PASADENA, CALIF.- What does it mean to create when the relationship between humans and algorithms is constantly shifting?
The commercialization and distribution of personal computers and software beginning in the 1970s, paved the way for the significant advancements in machine learning and artificial intelligence the world is currently experiencing. These algorithmic technologies have rapidly transformed the possibilities of typography, visual communication, and culture, both aesthetically and systematically.
An algorithm is a sequence of instructions or parameters that automate a process to create a generative system. Digital Witness: Algorithmic Spaces for Typography and Language is an exhibition that explores how collaborating with computers through algorithmic thinking and computational processes are influencing typography and language. The work featured in the exhibition highlights how creativity has evolved into a dialogue between humans and machines.
In conjunction with Los Angeles County Museum of Arts concurrent exhibition, Digital Witness: Revolutions in Design, Photography, and Film, which examines the broader influence of image manipulation tools, this satellite section at the HMCT Gallery focuses on typographical generative processes. It is a space where the artists input and interaction with their tools of choice are as integral and unique as the visual output.

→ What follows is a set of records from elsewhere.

@[simp] theorem StreamCtx.keyRun_keeps {qq : List Instr} (c : StreamCtx) (n : Nat) {a : StreamRun} (k : Nat) (h : State.Keeps qq a.st) :
    State.Keeps qq (c.keyRun n a k).1.st := by
  induction n generalizing a k with
  | zero => exact h
  | succ n ih =>
    unfold StreamCtx.keyRun
    dsimp only
    split
    · exact h
    split
    · split
      · exact h
      · exact ih _ (StreamCtx.keyTile_keeps _ _ h)
    · split
      · exact ih _ (StreamCtx.keyEntry_keeps _ _ h)
      · exact h

@[simp] theorem StreamCtx.run_keeps {qq : List Instr} {a : StreamRun} (c0 : StreamCtx) (h : State.Keeps qq a.st) :
    State.Keeps qq (StreamCtx.run c0 a).1.st := by
  have one : ∀ (f : StreamRun → Nat → StreamRun), (∀ a k, State.Keeps qq a.st → State.Keeps qq (f a k).st) → ∀ l : List Nat,
      State.Keeps qq (l.foldl f a).st := fun f hf l => foldl_inv (fun a : StreamRun => State.Keeps qq a.st) hf l a h
  unfold StreamCtx.run
  dsimp only
  split
  · exact one _ (fun q k hq => StreamCtx.moveBlock_keeps _ _ (StreamCtx.entry_keeps _ _ hq)) _
  · exact one _ (fun q k hq => StreamCtx.moveBlock_keeps _ _ (StreamCtx.entry_keeps _ _ hq)) _
  · exact StreamCtx.keyRun_keeps _ _ _ h
  · exact one _ (fun q k hq => StreamCtx.pantryStep_keeps _ _ hq) _
  · exact one _ (fun q k hq => StreamCtx.pantryStep_keeps _ _ hq) _
  · exact StreamCtx.moveBlock_keeps _ _ h

@[simp] theorem State.haltChannel_keeps {qq : List Instr} {s : State} (room chan : Nat) (st : StreamStop) (h : State.Keeps qq s) :
    State.Keeps qq (State.haltChannel s room chan st) := by
  unfold State.haltChannel
  try dsimp only
  (repeat' split) <;> try simp_all (maxDischargeDepth := 12) +contextual [foldl_keeps, foldl_keeps_fst]
  all_goals (repeat' split) <;> try simp_all (maxDischargeDepth := 12) +contextual [foldl_keeps, foldl_keeps_fst]
  all_goals (have he := (by assumption : (_ : State × _) = (_, _)); have hk : State.Keeps qq _ := keeps_of_eq he (by simp (maxDischargeDepth := 12) [h]); simp_all (maxDischargeDepth := 12) +contextual [foldl_keeps, foldl_keeps_fst])

@[simp] theorem State.sendWithin_keeps {qq : List Instr} (p room chan no : Nat) (l : List (Ctx × List (List Byte))) (avail : Nat) {s : State}
    (h : State.Keeps qq s) : State.Keeps qq (State.sendWithin p room chan no l avail s).1 := by
  induction l generalizing avail s with
  | nil => exact h
  | cons c t ih =>
    unfold State.sendWithin
    dsimp only
    split
    · exact h
    · exact ih _ (State.sendContext_keeps _ _ _ _ _ _ h)

@[simp] theorem State.sendRemote_keeps {qq : List Instr} {s : State} (p room chan no : Nat) (d : Desc) (ls : List RemoteLine) (h : State.Keeps qq s) :
    State.Keeps qq (State.sendRemote s p room chan no d ls).1 := by
  unfold State.sendRemote
  dsimp only
  split
  · exact h
  · exact State.sendWithin_keeps _ _ _ _ _ _ h

@[simp] theorem State.sendUnsent_keeps {qq : List Instr} {s : State} (p room chan : Nat) (h : State.Keeps qq s) :
    State.Keeps qq (State.sendUnsent s p room chan) := by
  unfold State.sendUnsent
  split
  · exact h
  · dsimp only
    rw [State.setRoom_keeps]
    exact State.sendWithin_keeps _ _ _ _ _ _ h

@[simp] theorem State.releaseHeld_keeps {qq : List Instr} {s : State} (p room chan : Nat) (h : State.Keeps qq s) :
    State.Keeps qq (State.releaseHeld s p room chan) := by
  unfold State.releaseHeld
  try dsimp only
  refine foldl_keeps (fun t x ht => ?_) _ _ h
  try dsimp only
  (repeat' split) <;> try simp_all (maxDischargeDepth := 12) +contextual [foldl_keeps, foldl_keeps_fst]
  all_goals (repeat' split) <;> try simp_all (maxDischargeDepth := 12) +contextual [foldl_keeps, foldl_keeps_fst]
  all_goals (have he := (by assumption : (_ : State × _) = (_, _)); have hk : State.Keeps qq _ := keeps_of_eq he (by simp (maxDischargeDepth := 12) [ht]); simp_all (maxDischargeDepth := 12) +contextual [foldl_keeps, foldl_keeps_fst])

@[simp] theorem State.afterRun_keeps {qq : List Instr} {s : State} (room : Nat) (third : Bool) (a : StreamRun) (h : State.Keeps qq s) :
    State.Keeps qq (s.afterRun room third a) := h

@[simp] theorem State.runDesc_keeps {qq : List Instr} {s : State} (p room chan : Nat) (d : Desc) (hostIn : List Byte) (first : Bool) (h : State.Keeps qq s) :
    State.Keeps qq (State.runDesc s p room chan d hostIn first) := by
  unfold State.runDesc
  try dsimp only
  (repeat' split) <;> try simp_all (maxDischargeDepth := 12) +contextual [foldl_keeps, foldl_keeps_fst]
  all_goals (repeat' split) <;> try simp_all (maxDischargeDepth := 12) +contextual [foldl_keeps, foldl_keeps_fst]
  all_goals (have he := (by assumption : (_ : State × _) = (_, _)); have hk : State.Keeps qq _ := keeps_of_eq he (by simp (maxDischargeDepth := 12) [h]); simp_all (maxDischargeDepth := 12) +contextual [foldl_keeps, foldl_keeps_fst])

@[simp] theorem State.resumeKey_keeps {qq : List Instr} {s : State} (p room chan : Nat) (h : State.Keeps qq s) :
    State.Keeps qq (State.resumeKey s p room chan) := by
  unfold State.resumeKey
  split
  · exact h
  split
  · exact h
  rename_i i _ _
  dsimp only
  have hk := fun c : StreamCtx => fun n k => StreamCtx.keyRun_keeps (qq := qq) c n (a := { st := s, host := [], idx := i.idx }) k h
  split
  · exact State.haltChannel_keeps _ _ _ (State.afterRun_keeps _ _ _ (hk _ _ _))
  · rw [State.setRoom_keeps]
    exact State.afterRun_keeps _ _ _ (hk _ _ _)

The exhibition features the work of Vera Van de Seyp, Martín Azambuja, Andrea Trabucco-Campos, Allison Parrish, Michael Schmitz, and Anne-Dauphine Borione (aka Daytona Mess).
Michael Schmitzs genoTyp is a program developed 20 years ago that allows the computer to breed typefaces through a process that mimics biological genetic rules. Allison Parrishs work utilizes machine learning to create computational poetry, addressing the unusual phenomena that blossom when language and computers meet. Vera Van de Seyp explores generative design tools, computational typography, and artificial intelligence to speculate where these might lead graphic designers and typographers. Artificial Typography by Andrea Trabucco-Campos and Martín Azambuja responds to the rapid integration of AI into mainstream culture via the introduction of AI engine Midjourney in 2023, exploring letterforms as if created by iconic modernist and classical artists. Anne-Dauphine Boriones variable type experiments, created in the font design software Glyphs, incorporate code solutions from ChatGPT to realize complex yet precise ideas that shift in and out of legibility.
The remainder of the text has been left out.